What to do
For the material below, output exactly the span from the line with "R72: wired, a" to the line with "(sendRes r s).enc = s.enc := rfl", including both, and nothing besides.

····················

-- ==== Sys2Proof/Laws/State.lean ====
section
/-! SUPPORT. The fields of a state after each update, true by unfolding. -/

namespace Sys2Proof.Machine

section Setters
variable (s : State) (e : EncState) (d : DecState) (l : List Line)

@[simp] theorem setEnc_enc : (s.setEnc e).enc = e := rfl
@[simp] theorem setEnc_dec : (s.setEnc e).dec = s.dec := rfl
@[simp] theorem setEnc_env : (s.setEnc e).env = s.env := rfl
@[simp] theorem setDec_enc : (s.setDec d).enc = s.enc := rfl
@[simp] theorem setDec_dec : (s.setDec d).dec = d := rfl
@[simp] theorem setDec_env : (s.setDec d).env = s.env := rfl
@[simp] theorem withScript_enc : (s.withScript l).enc = s.enc := rfl
@[simp] theorem withScript_dec : (s.withScript l).dec = s.dec := rfl
@[simp] theorem withScript_script : (s.withScript l).env.script = l := rfl
@[simp] theorem withScript_wired : (s.withScript l).env.wired = s.env.wired := rfl
@[simp] theorem withScript_txLog : (s.withScript l).env.txLog = s.env.txLog := rfl
@[simp] theorem withScript_resLog : (s.withScript l).env.resLog = s.env.resLog := rfl
@[simp] theorem withScript_cmp : (s.withScript l).env.cmp = s.env.cmp := rfl
@[simp] theorem withScript_withScript (m : List Line) : (s.withScript l).withScript m = s.withScript m := rfl
@[simp] theorem withScript_self : s.withScript s.env.script = s := rfl

end Setters

section Ports
variable (s : State) (ev : TxEvent) (r : ResEvent) (m : Bool)

@[simp] theorem sendTx_enc : (sendTx ev s).enc = s.enc := rfl
@[simp] theorem sendTx_dec : (sendTx ev s).dec = s.dec := rfl
@[simp] theorem sendTx_txLog : (sendTx ev s).env.txLog = s.env.txLog ++ [ev] := rfl
@[simp] theorem sendTx_resLog : (sendTx ev s).env.resLog = s.env.resLog := rfl
@[simp] theorem sendTx_wired : (sendTx ev s).env.wired = s.env.wired := rfl
@[simp] theorem sendTx_cmp : (sendTx ev s).env.cmp = s.env.cmp := rfl

/-- R72: unwired, a `tx` event leaves the events to come. -/
theorem sendTx_script_unwired (h : s.env.wired = false) : (sendTx ev s).env.script = s.env.script := by
  simp [sendTx, h]

/-- R72: wired, a `tx` event comes back as the next `rx` event. -/
theorem sendTx_script_wired (h : s.env.wired = true) :
    (sendTx ev s).env.script = .port (.rx ev.data ev.last) :: s.env.script := by
  simp [sendTx, h]

@[simp] theorem sendRes_enc : (sendRes r s).enc = s.enc := rfl
@[simp] theorem sendRes_dec : (sendRes r s).dec = s.dec := rfl
@[simp] theorem sendRes_txLog : (sendRes r s).env.txLog = s.env.txLog := rfl
@[simp] theorem sendRes_resLog : (sendRes r s).env.resLog = s.env.resLog ++ [r] := rfl
@[simp] theorem sendRes_script : (sendRes r s).env.script = s.env.script := rfl
@[simp] theorem sendRes_wired : (sendRes r s).env.wired = s.env.wired := rfl
@[simp] theorem sendRes_cmp : (sendRes r s).env.cmp = s.env.cmp := rfl

@[simp] theorem setCmp_enc : (setCmp m s).enc = s.enc := rfl
@[simp] theorem setCmp_dec : (setCmp m s).dec = s.dec := rfl
@[simp] theorem setCmp_txLog : (setCmp m s).env.txLog = s.env.txLog := rfl
@[simp] theorem setCmp_resLog : (setCmp m s).env.resLog = s.env.resLog := rfl
@[simp] theorem setCmp_script : (setCmp m s).env.script = s.env.script := rfl
@[simp] theorem setCmp_wired : (setCmp m s).env.wired = s.env.wired := rfl
@[simp] theorem setCmp_cmp : (setCmp m s).env.cmp = some m := rfl

@[simp] theorem reportBlock_enc : (reportBlock r s).enc = s.enc := rfl
@[simp] theorem reportBlock_dec : (reportBlock r s).dec = DecState.reset := rfl
@[simp] theorem reportBlock_txLog : (reportBlock r s).env.txLog = s.env.txLog := rfl
@[simp] theorem reportBlock_resLog : (reportBlock r s).env.resLog = s.env.resLog ++ [r] := rfl
@[simp] theorem reportBlock_script : (reportBlock r s).env.script = s.env.script := rfl
@[simp] theorem reportBlock_wired : (reportBlock r s).env.wired = s.env.wired := rfl

end Ports

end Sys2Proof.Machine
end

····················

Response to the task
/-- R72: wired, a `tx` event comes back as the next `rx` event. -/
theorem sendTx_script_wired (h : s.env.wired = true) :
    (sendTx ev s).env.script = .port (.rx ev.data ev.last) :: s.env.script := by
  simp [sendTx, h]

@[simp] theorem sendRes_enc : (sendRes r s).enc = s.enc := rfl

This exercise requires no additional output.